Removing duplicate entries from a large table in MySQL

A few days ago I faced an issue in my Ruby on Rails application. The issue was caused by some duplicate rows in a very large the MySQL table (more than 1,5 million rows). The obvious solution of course is to remove duplicate rows from the table and add a unique constraint on some columns to make sure no duplicate rows will ever appear again.

The question is how to remove duplicate rows? The table schema is like this:

describe table1;

| id           | int(11)       
| category     | varchar(255)  
| image_set_id | int(11)       
| position     | decimal(16,6) 

In my case, it was duplicate on the combination (category, image_set_id). I want to make sure that combined value will always be unique.

Searching on Google and I quickly found the solution. The query is something like this:

DELETE n1 FROM names n1, names n2 WHERE n1.id > n2.id AND n1.name = n2.name

Mapping to our table, we have the query:

DELETE t1 FROM table1 t1, table t2 WHERE t1.id > t2.id AND t1.category = t2.category AND t1.image_set_id = t2.image_set_id

What is the issue with this method? It is a self-join and it is extremely slow. Remember that we have more than 1 million rows so don't expect to see the above query complete soon.

ALTER IGNORE

Luckily, I found another solution which seems to fit my requirement. We can use ALTER IGNORE to add UNIQUE INDEX to the table and remove the duplicate rows at the same time. The query is:

ALTER IGNORE TABLE table1 ADD UNIQUE INDEX index_on_category_image_set_id(category, image_set_id)
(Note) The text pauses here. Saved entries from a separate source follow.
-- ==== Sys2Proof/Machine/Operands.lean ====
section
/-! DEFINITION. Operands: the lanes that execute a word, special operands (R163, R164), own, broadcast
and interpolated reads (R26 to R31, R37, R39), address forms (R166), and the common course of a word. -/

namespace Sys2Proof.Machine

/-! ## Lanes that execute a word -/

/-- The launch of the focus group. -/
def State.curLaunch (s : State) : Launch := s.launchOf s.grp

/-- Put a line into L0, of 4,096 words (R7); of a full one which line goes, of those that no frame pins, is open (log 6). -/
def putLine (k : Nat) (l0 : List CodeLine) (w : CodeLine) : List CodeLine :=
  if l0.length < 4096 then w :: l0
  else
    let free := l0.filter (·.ovl.isNone)
    w :: (free.eraseIdx (k % free.length) ++ l0.filter (·.ovl.isSome))

/-- Lanes whose predicate holds and that are not done with the word (R75, R176). -/
def Group.admits (g : Group) (h : Hdr) (l : Nat) : Bool :=
  (g.predOf h.pred.toNat l != (h.pneg == 1)) && (g.div.pend == 0 || inMask g.div.pend l)

/-- The lanes for which a word is evaluated: at a lane-class rate the active lanes that its predicate
admits; at a rate packed GROUP one for each logical group, its lowest live lane (R330). -/
def Group.execLanes (g : Group) (l : Launch) (h : Hdr) : List Nat :=
  if l.isGroupRate h.rate.toNat then
    ((List.range g.nLg).filterMap (fun j =>
      if g.run.active &&& g.lgMask j ≠ 0 then lowLane (g.div.live &&& g.lgMask j) g.hw else none)).filter (g.admits h)
  else (lanesOf g.run.active g.hw).filter (g.admits h)

/-- The word's rate is packed GROUP. -/
def State.wordGr (s : State) (h : Hdr) : Bool := s.curLaunch.isGroupRate h.rate.toNat

/-- The lanes to which a word applies, each with the lane for which it is evaluated: at a rate packed
GROUP every active lane of the logical group (R330). -/
def State.movers (s : State) (h : Hdr) (lanes : List Nat) : List (Nat × Nat) :=
  let g := s.grp
  if s.wordGr h then
    lanes.flatMap (fun l => (lanesOf (g.run.active &&& g.div.live &&& g.lgMask (g.lgOf l)) g.hw).map (fun x => (x, l)))
  else lanes.map (fun l => (l, l))

/-- The lowest of some lanes in each logical group that has one. -/
def Group.heads (g : Group) (lanes : List Nat) : List Nat :=
  (distinct (lanes.map g.lgOf)).filterMap (fun j => lanes.find? (fun l => g.lgOf l == j))

/-- Every logical group with an active lane is converged (R59, R72, R73). -/
def Group.converged (g : Group) : Bool :=
  (List.range g.nLg).all (fun j =>
    g.run.active &&& g.lgMask j == 0 || g.div.live &&& g.lgMask j &&& ~~~ g.run.active == 0)

/-- The element of a lane, or of its logical group at a rate packed GROUP. -/
def Group.elemOf (g : Group) (gr : Bool) (l : Nat) : Elem :=
  if gr then (g.lg (g.lgOf l)).elem else SMap.get {} g.elems l

/-- The lane is a helper lane (R21). -/
def Group.helper (g : Group) (gr : Bool) (l : Nat) : Bool := !gr && (g.elemOf false l).helper

/-! ## Special operands (R163, R164) -/

/-- Kinds of position (R164). -/
inductive Pos where
  | i32
  | i64
  | f32
  | f64
  | half (t : Fmt)
  deriving DecidableEq, Repr

/-- The constant n of code `sc(n)`. -/
def scOf (code : Nat) : Int := (code : Int) - 0x120

/-- The 32-bit value of a special operand in an integer position. -/
def Group.special (g : Group) (l : Launch) (k lane code : Nat) (imm : Word) : Word :=
  let gr := l.isGroupRate k
  let e := g.elemOf gr lane
  match code with
  | 0 => 0
  | 1 => if (l.lat k).pack ≤ 1 then 0 else BitVec.ofNat 32 (lane % g.lw)
  | 2 => BitVec.ofNat 32 (g.lg (g.lgOf lane)).gindex
  | 3 => if g.helper gr lane then 0xffffffff else BitVec.ofNat 32 e.index
  | 4 => if g.helper gr lane then 0xffffffff else e.handle
  | 5 => BitVec.ofNat 32 g.lw
  | 6 => imm
  | c => BitVec.ofInt 32 (scOf c)

/-- A special operand in a position, as a pattern of 32 or 64 bits. -/
def specialAt (p : Pos) (code : Nat) (v : Word) : Nat :=
  let sc := decide (0x100 ≤ code)
  match p with
  | .i32 => v.toNat
  | .i64 => if sc || code == 6 then (v.signExtend 64).toNat else v.toNat
  | .f32 => if sc then (fp32.ofInt .rne (scOf code)).1 else v.toNat
  | .f64 =>
    if sc then (fp64.ofInt .rne (scOf code)).1
    else if code = 6 then (fp64.convert fp32 .rne false 0 v.toNat).1
    else v.toNat
  | .half t => if sc then (t.ofInt .rne (scOf code)).1 * 65537 else v.toNat

/-! ## Interpolation (R29 to R31) -/

/-- A quotient of integers rounded once to FP32; a zero quotient is +0 (R30). -/
def ratio32 (n d : Int) : Nat :=
  if n = 0 then 0
  else
    let s := 64 + bitLen d.natAbs
    let x := n.natAbs * 2 ^ s
    let (m, e) := stick (x / d.natAbs) (-(s : Int)) (x % d.natAbs != 0)
    (fp32.round .rne false 0 (decide (n < 0) != decide (d < 0)) m e).1

/-- The cross product. -/
def cross (ax ay bx by_ : Int) : Int := ax * by_ - ay * bx

/-- Edge function `i` of a primitive at a point, and `A` (R30). -/
def edgeFn (v : List Int) (px py : Int) (i : Nat) : Int :=
  let x (j : Nat) : Int := v.getD (2 * (j % 3)) 0
  let y (j : Nat) : Int := v.getD (2 * (j % 3) + 1) 0
  cross (x (i + 2) - x (i + 1)) (y (i + 2) - y (i + 1)) (px - x (i + 1)) (py - y (i + 1))
def area (v : List Int) : Int :=
  cross (v.getD 4 0 - v.getD 2 0) (v.getD 5 0 - v.getD 3 0) (v.getD 0 0 - v.getD 2 0) (v.getD 1 0 - v.getD 3 0)

/-- Barycentrics of a point (R30). -/
def baryAt (v : List Int) (px py : Int) (i : Nat) : Nat := ratio32 (edgeFn v px py i) (area v)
But I soon realized it did not work. Why? ALTER IGNORE was removed from MySQL 5.7 while it is exactly the version I am using.

INSERT IGNORE

Finally I found the "best" solution. Instead of trying to remove the current table, we can utilize the INSERT IGNORE query. The steps:

  • Create a temporary table similar with similar schema to the existing table
  • add UNIQUE constraint to the columns we want
  • run INSERT IGNORE to copy data from the original table to the temporary table, any duplicate rows will not be inserted into the temporary table because they violates the UNIQUE constraint (and we simply ignore the error)
  • rename the original table to something else and rename temporary table to the original table. Drop the redundant table

The final SQL statements are:


-- Create temporary table
CREATE TABLE temp_table LIKE table1;

-- Add constraint
ALTER TABLE temp_table ADD UNIQUE(category, image_set_id);

-- Copy data
INSERT IGNORE INTO temp_table SELECT * FROM table1;

-- Rename and drop
RENAME TABLE table1 TO old_table1, temp_table TO table1;
DROP TABLE old_table1;

That's it. The script took about 20 seconds to copy data from the original table into the temporary table, but everything else is super fast.